In the same way, there's a passage in one of my favorite stories ever, The God Eaters, where the main character is imagining his hometown in the snow. All he's describing is snow, fog, and buildings, but his wistfulness and the quiet, dripping peace of the place are so PALPABLE, it's stuck out in my mind as a uniquely beautiful passage.
To write something unique, you have to see things in a unique way, demonstrated in 'Zen and the Art of Motorcycle Maintenance': A student finds herself utterly blocked when it comes to writing a report about her hometown, so the teacher tells her to narrow it down to the main street. When she also fails to find anything to write about on the main street, he tells her to narrow it to a single building - town hall. This also fails to produce any inspiration, so in a fit of exasperation, he instructs her to write about a single BRICK in the front wall of the town hall.

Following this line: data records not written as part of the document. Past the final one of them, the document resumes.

-- ==== Sys2Proof/Machine/Cure.lean ====
section
/-! DEFINITION. Flash-off, oven entry, oven samples and silence, oven exit and overrun (chapters 7
and 8). -/

namespace Sys2Proof.Machine

/-- Changes the Cure Tracker's own items. -/
def State.mapCure (f : Cure → Cure) (s : State) : State := { s with cure := f s.cure }

/-- Writes the flash-off items of a board (R125). -/
def State.setFlash (t : Tag) (i : Option FlashItems) (s : State) : State :=
  s.mapTracker fun k => { k with flash := k.flash.set t i }

/-! ### Flash-off and open time (R127, R128) -/

/-- FLASH_OFF_DEADLINE_EXPIRY (R127): flash-off done is set, and a head now ready re-examines the
gate. -/
def execFlashOffDeadlineExpiry (t : Tag) (s : State) : Host.Outcome State Fault Refusal :=
  .next (s.live fun s => match s.tracker.flash[t] with
    | none => s
    | some i =>
      if expired i.flashDeadline s.lineTime then
        let s1 := s.setFlash t (some { i with flashDeadline := none, done := true })
        if headTag s.tracker.flashOff = some t then s1.driveGate else s1
      else s)

/-- OPEN_TIME_DEADLINE_EXPIRY (R21, R128). -/
def execOpenTimeDeadlineExpiry (t : Tag) (s : State) : Host.Outcome State Fault Refusal :=
  .next (s.live fun s => match s.tracker.flash[t] with
    | none => s
    | some i =>
      if expired i.openDeadline s.lineTime then
        (s.setFlash t (some { i with openDeadline := none })).modifyRecord t (BoardRecord.addReason .openTime)
      else s)

/-! ### Entry (R133, R134) -/

/-- The record of a board entering the oven (R133 step 3); one that enters in silence gains
CURE_UNVERIFIED (R141). -/
def BoardRecord.enterOven (now : Time) (sampling : Sampling) (b : BoardRecord) : BoardRecord :=
  { b with stage := .curing, ovenEntry := some now, position := 0, dose := 0 }.addReasonIf
    (sampling == Sampling.silent) .cureUnverified

/-- The flash-off head enters the oven through the open gate (R133). -/
def State.enterOven (t : Tag) (s : State) : State :=
  let s1 := (s.mapTracker fun k => { k with flashOff := k.flashOff.tail }).setFlash t none
  let s2 := (s1.mapCure fun c => { c with oven := c.oven ++ [t] }).modifyRecord t
    (BoardRecord.enterOven s.lineTime s.cure.sampling)
  let s3 := (s2.mapCure fun c => { c with spacing := 0, gate := .closed }).send (.entryGate .closed)
  (s3.append (.ovenEntered t (s.cure.oven.length + 1))).driveGate

/-- A delivered ENTRY_SEEN (R133, R134). -/
def State.takeEntrySeen (s : State) : State :=
  match s.cure.gate, headTag s.tracker.flashOff with
  | .opened, some t => s.enterOven t
  | _, some t => s.raiseFault .unknownAtEntry none (some t) 1
  | _, none => s.raiseFault .unknownAtEntry none none 2

/-! ### Oven samples (R138-R140) -/

/-- A zone reading: a temperature, or the code FAULT for every other value (R139, R183). -/
def readingOf (h : Half) : Option Nat := if h.toNat ≤ 400 then some h.toNat else none

/-- A zone value after a reading (R139). -/
def ZoneValue.take (z : ZoneValue) (reading : Option Nat) : ZoneValue :=
  match reading with
  | some v => ⟨v, 0, true⟩
  | none => ⟨z.value, min 255 (z.stale + 1), z.verified && !(z.stale + 1 == 3)⟩

/-- A zone's reading taken, with ZONE_STATE where the zone's state changes (R139). -/
def State.takeReading (z : Fin 6) (reading : Option Nat) (s : State) : State :=
  let old := s.cure.zones[z]
  let new := old.take reading
  let s1 := s.mapCure fun c => { c with zones := c.zones.set z new }
  if new.verified = old.verified then s1 else s1.append (.zoneState z new.verified new.value)

/-- All zones, in zone order. -/
def allZones : List (Fin 6) := List.finRange 6

/-- The zone of a position: the first whose cumulative end lies beyond it; none in the run-out (R140). -/
def OvenTable.zoneOf (o : OvenTable) (position : Nat) : Option (Fin 6) :=
  allZones.find? fun z => decide (position < o.ends.getD z.val 0)

/-- The weight of a temperature: that of the first cure band whose bound is at or above it, or of
band 7 (R140). -/
def Coating.weight (c : Coating) (temperature : Nat) : Nat :=
  match c.bands.toList.find? fun b => decide (temperature ≤ b.bound) with
  | some b => b.weight
  | none => c.bands[7].weight

/-- A board advanced and dosed by one sample (R140). -/
def BoardRecord.sample (o : OvenTable) (c : Coating) (zones : Vector ZoneValue 6) (delta : Nat) (b : BoardRecord) :
    BoardRecord :=
  let position := min 65535 (b.position + delta)
  match o.zoneOf position with
  | none => { b with position := position, dose := min 65535 b.dose }
  | some z =>
    ({ b with
        position := position
        dose := min 65535 (b.dose + c.weight zones[z].value) }.addReasonIf
      (decide (c.scorch ≤ zones[z].value)) .scorch).addReasonIf (!zones[z].verified) .cureUnverified

/-- A delivered OVEN_SAMPLE, as one event (R138); a delta above 4095 is taken as 4095 (R183). -/
def State.takeOvenSample (readings : Vector Half 6) (delta : Half) (s : State) : State :=
  let d := min 4095 delta.toNat
  let s1 := s.mapCure fun c =>
    { c with sampling := .receiving, silence := some (s.lineTime + Config.ovenSilence) }
  let s2 := allZones.foldl (fun s z => s.takeReading z (readingOf readings[z])) s1
  let s3 := s2.mapCure fun c => { c with spacing := min 65535 (c.spacing + d) }
  let s4 := s3.cure.oven.foldl (fun s t =>
    s.modifyRecord t (BoardRecord.sample s.oven (s.boardCoating t) s.cure.zones d)) s3
  s4.driveGate

/-! ### Oven silence (R141) -/

/-- OVEN_SILENT: the silence deadline expires in RECEIVING (R141). -/
def execOvenSilent (s : State) : Host.Outcome State Fault Refusal :=
  .next (s.live fun s => if s.cure.sampling == .receiving && expired s.cure.silence s.lineTime then
      let s1 := s.mapCure fun c => { c with sampling := .silent, silence := none }
      let s2 := s.cure.oven.foldl (fun s t => s.modifyRecord t (BoardRecord.addReason .cureUnverified)) s1
      s2.append (.ovenSilent s.cure.oven.length)
    else s)

/-! ### Exit (R142-R146) -/

/-- The absolute difference of two counts. -/
def distance (a b : Nat) : Nat := if a ≤ b then b - a else a - b

/-- The judgement of an exiting board, its exit time, recoat deadline and recoat open flag (R143). -/
def BoardRecord.judgeExit (o : OvenTable) (c : Coating) (now : Time) (b : BoardRecord) : BoardRecord :=
  { ((b.addReasonIf (decide (o.tolerance < distance b.position o.total)) .trackingMismatch).addReasonIf
        (decide (b.dose < c.doseMin)) .undercure).addReasonIf (decide (c.doseMax < b.dose)) .overcure with
    ovenExit := some now
    recoatDeadline := some (now + word (60000 * c.recoatWindow))
    recoatOpen := true }

/-- The exiting board joins the cool list (R144). -/
def State.exitToCool (t : Tag) (s : State) : State :=
  let empty := s.tracker.cool.isEmpty
  let s1 := (s.mapTracker fun k => { k with cool := joinTail k.cool t }).modifyRecord t fun b =>
    { b with stage := .cooling }
  let s2 := s1.append
    (.ovenExited t (s.record t).dose (s.record t).position (s.tracker.cool.length + 1))
  (if empty then s2.divert else s2).driveGate

/-- Oven stop is asserted (R146). -/
def State.assertStop (s : State) : State :=
  let s1 := if s.cure.ovenStop then s
    else (s.mapCure fun c => { c with ovenStop := true }).send (.ovenStop true)
  (s.cure.oven.foldl (fun s t => s.modifyRecord t (BoardRecord.addReason .ovenStopped)) s1).driveGate

/-- The exit overrun (R145). -/
def State.exitOverrun (t : Tag) (s : State) : State :=
  let s1 := s.modifyRecord t fun b => (b.addReason .exitOverrun).hold .none s.lineTime
  let s2 := s1.assertStop.append (.ovenExited t (s.record t).dose (s.record t).position 3)
  let s3 := (s2.joinHolds t).append (.boardHeld t .none (s1.record t).reasons)
  (s3.raiseFault .exitOverrun none (some t) 1).reportEmpty

/-- A delivered EXIT_SEEN (R142, R143). -/
def State.takeExitSeen (s : State) : State :=
  match s.cure.oven with
  | [] => s.raiseFault .unknownAtExit none none 1
  | t :: l =>
    let s1 := (s.mapCure fun c => { c with oven := l }).modifyRecord t
      (BoardRecord.judgeExit s.oven (s.boardCoating t) s.lineTime)
    if s.tracker.cool.length < 3 then s1.exitToCool t else s1.exitOverrun t

end Sys2Proof.Machine
end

Later, she bewilderedly hands him an extensive paper she's written about the brick, saying, "I don't know what happened... it just started coming out of me" or something to that affect (I don't have the book on-hand for the exact quote at the moment).
Marcel Proust said "The real voyage of discovery consists not in seeking new landscapes but in having new eyes." So in conclusion, I say that a truly good writer can make any plot interesting as long as they present it with a 'new set of eyes', that is, in a unique and interesting way.